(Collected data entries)
-- ==== Sys2Proof/Machine/Lantern.lean ====
section
/-!
DEFINITION. Lantern: mailboxes and their queue, requests, calendar, counters, checkpoints, stick detection (18_lantern.md).
-/
namespace Sys2Proof.Machine

/-- The greatest calendar value (R717). -/
def calendarEnd : Nat := 6311433599

/-- The oldest request not yet carried out (R705). -/
def State.nextRequest (s : State) : Option (Nat × LtRequest) :=
  let q := s.lantern.queue
  match q.findIdx? (fun r => r.result.isNone) with
  | none => none
  | some i => (q[i]?).map fun r => (i, r)

/-- The answer of a request: status, result words, output bytes. -/
structure LtAnswer where
  status : Byte
  rv : List Word := []
  out : List Byte := []

/-- The result of a request (section 2.2). -/
def LtRequest.answer (q : LtRequest) (a : LtAnswer) : LtResult :=
  { tag := q.tag, req := q.req, status := a.status, rv := Vector.ofFn fun (i : Fin 4) => a.rv.getD i 0, out := a.out }

/-- A 40-bit number in two argument words. -/
def arg40 (q : LtRequest) : BitVec 40 := (bits q.arg[1] 0 8) ++ q.arg[0]

/-- The calendar reaches or passes an armed alarm (R721): it fires, and wakes a stopped device when enabled (R133). -/
def State.alarmCheck (s : State) : State :=
  if s.lantern.alarmArmed && s.lantern.alarm ≤ s.lantern.calendar then
    ({ s with lantern.alarmArmed := false }.setLeaf .mgmtCalAlarm).noteWake 8
  else s

/-- A CAL_SET result's value takes effect with its delivery, and a set past the alarm fires it (R720, R721). -/
def State.applyCalSet (s : State) (q : LtRequest) (a : LtResult) : State :=
  if q.req == 0x03 && a.status != stBadArg && a.status != stDenied && a.status != stLowSupply then
    { s with lantern.calendar := arg40 q, lantern.stale := false, lantern.calSet := true }.alarmCheck
  else s

/-- A request completes: its result waits for the next transfer, a Keyholder request frees its position, a discarded one too,
which has been carried out all the same (R706, R708). -/
def State.complete (s : State) (i : Nat) (q : LtRequest) (a : LtAnswer) : State :=
  if q.by_ == .key then { s with lantern.queue := s.lantern.queue.eraseIdx i }
  else if q.orphaned then { s.applyCalSet q (q.answer a) with lantern.queue := s.lantern.queue.eraseIdx i }
  else { s with lantern.queue := s.lantern.queue.set i { q with result := some (q.answer a), late := s.isLate } }

/-- Lantern carries out the oldest waiting request when it is of this code: requesters allowed, whether it writes Flowstone, and its work
(R705, R709, R710, R731). -/
def State.serve (s : State) (code : Byte) (allowed : List Requester) (writes : Bool) (work : LtRequest → State → LtAnswer × State) : State :=
  match s.nextRequest with
  | none => s
  | some (i, q) =>
    if q.req != code || !s.flowRuns then s
    else if !allowed.contains q.by_ then s.complete i q { status := stDenied }
    else if writes && s.power.bodWarn then (if q.by_ == .key then s else s.complete i q { status := stLowSupply })
    else
      let (a, s1) := work q s
      s1.complete i q a

/-- A 48-bit number in two argument words. -/
def arg48 (q : LtRequest) : BitVec 48 := (bits q.arg[1] 0 16) ++ q.arg[0]

/-- The low and high words of a number. -/
def word0 (n : Nat) : Word := BitVec.ofNat 32 n
def word1 (n : Nat) : Word := BitVec.ofNat 32 (n / 2 ^ 32)

def coreHost : List Requester := [.core, .host]

/-- Part code (R5). -/
def partCode (o : Orderable) : BitVec 16 :=
  match o with
  | .spx7720 => 0x7720
  | .spx7718 => 0x7718

/-- CP_ID, the first of the identity numbers holding MAJOR and MINOR (DESIGN CHOICE, assumption 4). -/
def State.cpId (s : State) : Word := fld 16 (partCode s.key.orderable) ||| (Config.identity 0 &&& 0xFFFF#32)
def siliconMajor : Nat := (bits (Config.identity 0) 8 8).toNat
def siliconMinor : Nat := (bits (Config.identity 0) 0 8).toNat

/-- EUI-64 of the device (R668). -/
def State.eui (s : State) : List Byte := memBytes s.mem (fsAddr 0 0) 8

/-- The numbers of the running images' slots. -/
def BootBlock.appSlot (b : BootBlock) : Fin 4 := if b.appB then 2 else 0
def BootBlock.linkSlot (b : BootBlock) : Fin 4 := if b.linkB then 3 else 1

def execIdentity (s : State) : Out :=
  ok (s.serve 0x01 coreHost false fun _ s =>
    let v := if s.boot.sump then [0, 0] else [s.boot.version[s.boot.appSlot], s.boot.version[s.boot.linkSlot]]
    ({ status := stOk, rv := [s.cpId, wordAt s.eui 0, wordAt s.eui 4, Config.identity 1], out := wordsToBytes v }, s))

/-- CAL_GET reports the calendar and count of the last transfer (R711, R718). -/
def execCalGet (s : State) : Out :=
  ok (s.serve 0x02 coreHost false fun _ s =>
    let c := s.seen.lantern.calendar.toNat
    let d := s.seen.drip.count.toNat
    ({ status := stOk, rv := [word0 c, word1 c ||| flag 8 s.seen.lantern.stale, word0 d, word1 d] }, s))

/-- A CAL record (R723). -/
def calRecord (cal : Nat) (set : Bool) (drip : Nat) : List Byte :=
  leBytes 5 cal ++ [if set then 1#8 else 0#8] ++ leBytes 6 drip ++ List.replicate 4 0#8

def execCalSet (s : State) : Out :=
  ok (s.serve 0x03 coreHost true fun q s =>
    let v := (arg40 q).toNat
    if calendarEnd < v then ({ status := stBadArg }, s)
    else
      let (st, _, s1) := s.store 1 0 16 (calRecord v true s.drip.count.toNat)
      ({ status := st }, s1))

def execCalAlarm (s : State) : Out :=
  ok (s.serve 0x04 [.core] false fun q s =>
    let v := arg40 q
    ({ status := stOk }, { s with lantern.alarm := v, lantern.alarmArmed := v != 0 }))

def execWakeAt (s : State) : Out :=
  ok (s.serve 0x05 [.core] false fun q s =>
    let d := arg48 q
    if d = 0 then ({ status := stOk }, { s with lantern.wake := none })
    else if d ≤ s.drip.count then ({ status := stBadArg }, s)
    else ({ status := stOk }, { s with lantern.wake := some d }))

def execLifeGet (s : State) : Out :=
  ok (s.serve 0x08 coreHost false fun q s =>
    let i := (bits q.arg[0] 0 8).toNat
    if i = 0xFF then ({ status := stOk, out := s.lantern.life.toList.flatMap (leBytes 6) }, s)
    else
      match s.lantern.life[i]? with
      | some v => ({ status := stOk, rv := [word0 v, word1 v] }, s)
      | none => ({ status := stBadKey }, s))

/-- LIFE_ADD (R716, R689). -/
def execLifeAdd (s : State) : Out :=
  ok (s.serve 0x09 [.core] false fun q s =>
    if bits q.arg[0] 0 8 != 18 then ({ status := stBadKey }, s)
    else if q.arg[1] = 0 then ({ status := stBadArg }, s)
    else
      let sum := s.lantern.life[18] + q.arg[1].toNat
      let s1 := s.lifeAdd 18 q.arg[1].toNat
      let v := s1.lantern.life[18]
      if 2 ^ 48 - 1 < sum then ({ status := stCounterEnd, rv := [word0 v, word1 v] }, s1.setLeaf .nvstoreCounterEnd)
      else ({ status := stOk, rv := [word0 v, word1 v] }, s1))

/-- LIFE records (R727). -/
def State.lifeRecord0 (s : State) : List Byte := (s.lantern.life.toList.take 10).flatMap (leBytes 6) ++ List.replicate 4 0#8
def State.lifeRecord1 (s : State) : List Byte :=
  (s.lantern.life.toList.drop 10).flatMap (leBytes 6) ++ s.lantern.bodHist ++ [0#8, 0#8]

/-- Write both LIFE records (R728). -/
def State.lifeSave (s : State) : Byte × State :=
  let (a, _, s1) := s.store 0 0 64 s.lifeRecord0
  let (b, _, s2) := s1.store 0 1 64 s1.lifeRecord1
  (if a == stOk then b else a, s2)

def execLifeSave (s : State) : Out :=
  ok (s.serve 0x0A [.core] true fun _ s =>
    let (st, s1) := s.lifeSave
    ({ status := st }, s1))

def execBodHist (s : State) : Out :=
  ok (s.serve 0x0B coreHost false fun _ s =>
    ({ status := stOk, rv := [word0 s.lantern.life[2], word0 s.lantern.warnings], out := s.lantern.bodHist }, s))

/-- A ring that a request may name: copy A or a single ring that the plan holds (R698, R712). -/
def State.namedRing (s : State) (id : Nat) : Option Ring :=
  match s.ring id with
  | none => none
  | some r => if r.shown && (s.pairOf r).id == r.id then some r else none

def execRecRead (s : State) : Out :=
  ok (s.serve 0x10 coreHost false fun q s =>
    let id := (bits q.arg[0] 0 8).toNat
    let key := (bits q.arg[0] 8 8).toNat
    if q.by_ == .host && 3 ≤ id && id ≤ 6 then ({ status := stDenied }, s)
    else
      match s.namedRing id with
      | none => ({ status := stNoRing }, s)
      | some r =>
        if r.keys ≤ key then ({ status := stBadKey }, s)
        else
          match s.current r key with
          | none => ({ status := stEmpty }, s.noteRing r)
          | some x => ({ status := stOk, rv := [word0 x.len, word0 x.seq, word0 x.epoch], out := x.data.take x.len }, s.noteRing r))

def execRecWrite (s : State) : Out :=
  ok (s.serve 0x11 [.core] true fun q s =>
    let id := (bits q.arg[0] 0 8).toNat
    let key := (bits q.arg[0] 8 8).toNat
    let len := q.arg[1].toNat
    if id ≤ 10 && id != 7 && id != 8 then ({ status := stDenied }, s)
    else
      match s.namedRing id with
      | none => ({ status := stNoRing }, s)
      | some r =>
        if r.keys ≤ key then ({ status := stBadKey }, s)
        else if len = 0 || 8 * r.s8 < len then ({ status := stBadLen }, s)
        else
          let (st, seq, s1) := s.store id key len (q.input.take len)
          ({ status := st, rv := [0, if st == stOk then word0 seq else 0] }, s1))

/-- A MONO record (R686). -/
def monoRecord (leaseEnd epoch : Nat) : List Byte := leBytes 4 leaseEnd ++ leBytes 2 epoch ++ [0#8, 0#8]

/-- LEASE_END and EPOCH of a MONO record, 0 and 0 when there is none. -/
def State.monoOf (s : State) (n : Nat) : Nat × Nat :=
  match s.load 2 n with
  | some x => (natAt x.data 0 4, natAt x.data 4 2)
  | none => (0, 0)

/-- No lease end goes beyond the end value (R687). -/
def nextLease (l : Nat) : Nat := min 0xFFFFFFFF (l + 1024)

/-- Commit a further lease for counter n of 8 to 15; unchanged when it cannot be committed (R687). -/
def State.extendMono (s : State) (i : Fin 8) : State :=
  let (v, l) := s.lantern.mono[i]
  let (st, _, s1) := s.store 2 (8 + i.val) 8 (monoRecord (nextLease l) 0)
  if st == stOk then { s1 with lantern.mono := s1.lantern.mono.set i (v, nextLease l) } else s1

/-- MONO_INC (R687, R688). -/
def State.monoInc (s : State) (i : Fin 8) : LtAnswer × State :=
  let (v0, l0) := s.lantern.mono[i]
  if 0xFFFFFFFF ≤ v0 then ({ status := stCounterEnd }, s.setLeaf .nvstoreCounterEnd)
  else
    let needs := decide (l0 ≤ v0) || (decide (l0 - (v0 + 1) ≤ 256) && decide (l0 < 0xFFFFFFFF))
    if needs && s.power.bodWarn then ({ status := stLowSupply }, s)
    else
      let s1 := if l0 ≤ v0 then s.extendMono i else s
      let (v, l) := s1.lantern.mono[i]
      if l ≤ v then ({ status := stNvFail }, s1)
      else
        let s2 := { s1 with lantern.mono := s1.lantern.mono.set i (v + 1, l) }
        let s3 := if decide (l - (v + 1) ≤ 256) && decide (l < 0xFFFFFFFF) then s2.extendMono i else s2
        ({ status := stOk, rv := [word0 v] }, s3)

def execMonoInc (s : State) : Out :=
  ok (s.serve 0x18 coreHost false fun q s =>
    let n := q.arg[0].toNat
    if n < 8 || 16 ≤ n then ({ status := stBadKey }, s) else s.monoInc (Fin.ofNat 8 (n - 8)))

def execMonoGet (s : State) : Out :=
  ok (s.serve 0x19 coreHost false fun q s =>
    let n := q.arg[0].toNat
    if 16 ≤ n then ({ status := stBadKey }, s)
    else
      let (l, e) := s.monoOf n
      ({ status := stOk, rv := [word0 (if n < 8 then l else (s.lantern.mono[Fin.ofNat 8 (n - 8)]).1), word0 e] }, s))

/-- A key and epoch of a KEYS record (R676). -/
abbrev KeyEpoch := BitVec 128 × BitVec 16

/-- Current and previous key of a slot as the KEYS rings hold them. -/
def keysOf (b : List Byte) : Option KeyEpoch × Option KeyEpoch :=
  let fl := byteAt b 36
  (if fl.getLsbD 0 then some (BitVec.ofNat 128 (natAt b 0 16), BitVec.ofNat 16 (natAt b 16 2)) else none,
   if fl.getLsbD 1 then some (BitVec.ofNat 128 (natAt b 18 16), BitVec.ofNat 16 (natAt b 34 2)) else none)

def State.storedKeys (s : State) (n : Fin 8) : Option KeyEpoch × Option KeyEpoch :=
  match s.load 3 n with
  | some x => keysOf x.data
  | none => (none, none)

/-- A KEYS record (R676). -/
def keysRecord (cur prev : Option KeyEpoch) : List Byte :=
  let part := fun (x : Option KeyEpoch) =>
    match x with
    | some (k, e) => leBytes 16 k.toNat ++ leBytes 2 e.toNat
    | none => List.replicate 18 0#8
  part cur ++ part prev ++ [(if cur.isSome then 1#8 else 0) ||| (if prev.isSome then 2#8 else 0), 0#8, 0#8, 0#8]

/-- Drop the lease traffic of a slot (R310, R311). -/
def State.dropLease (s : State) (n : Fin 8) : State :=
  { s with
    lantern.leaseAsked := s.lantern.leaseAsked.filter (· != n)
    lantern.leaseAnswers := s.lantern.leaseAnswers.filter fun x => x.1 != n }

/-- The new contents of a slot go to the data plane at the next transfer (R310, R311). -/
def State.queueLoad (s : State) (l : KeyLoad) : State := { s with lantern.keyLoads := s.lantern.keyLoads ++ [l] }

/-- KEY_INSTALL (R308 to R310, R713). -/
def State.keyInstall (s : State) (n : Fin 8) (epoch : Nat) (key : BitVec 128) : LtAnswer × State :=
  let (cur, _) := s.storedKeys n
  let allowed := decide (1 ≤ epoch) && decide (epoch ≤ 65535) &&
    (match cur with
    | none => true
    | some (_, e) => epoch == e.toNat + 1)
  if !allowed then ({ status := stEpochOrder }, s)
  else
    let new : Option KeyEpoch := some (key, BitVec.ofNat 16 epoch)
    let (st, _, s1) := s.store 3 n 40 (keysRecord new cur)
    if st != stOk then ({ status := st }, s1)
    else
      let (st2, _, s2) := s1.store 2 n 8 (monoRecord 1024 epoch)
      if st2 != stOk then ({ status := st2 }, s2)
      else ({ status := stOk }, (s2.dropLease n).queueLoad { slot := n, cur := new, prev := cur, counter := some (0, 1024) })

def execKeyInstall (s : State) : Out :=
  ok (s.serve 0x20 [.core] true fun q s =>
    if 8 ≤ q.arg[0].toNat then ({ status := stBadKey }, s)
    else s.keyInstall (Fin.ofNat 8 q.arg[0].toNat) q.arg[1].toNat (BitVec.ofNat 128 (natAt q.input 0 16)))

/-- KEY_RETIRE and KEY_REMOVE: write the slot's record and load it (R311, R713). -/
def State.keyChange (s : State) (n : Fin 8) (cur prev : Option KeyEpoch) : LtAnswer × State :=
  let (st, _, s1) := s.store 3 n 40 (keysRecord cur prev)
  if st != stOk then ({ status := st }, s1)
  else
    let s2 := if cur.isNone then s1.dropLease n else s1
    ({ status := stOk }, s2.queueLoad { slot := n, cur := cur, prev := prev, counter := none })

WHAT NEEDS TO BE DONE - Look above for the line with "let new : Option" and the line with "counter := some", and reproduce exactly those two lines plus every line between, nothing more.

ANSWER TO THIS TASK -
    let new : Option KeyEpoch := some (key, BitVec.ofNat 16 epoch)
    let (st, _, s1) := s.store 3 n 40 (keysRecord new cur)
    if st != stOk then ({ status := st }, s1)
    else
      let (st2, _, s2) := s1.store 2 n 8 (monoRecord 1024 epoch)
      if st2 != stOk then ({ status := st2 }, s2)
      else ({ status := stOk }, (s2.dropLease n).queueLoad { slot := n, cur := new, prev := cur, counter := some (0, 1024) })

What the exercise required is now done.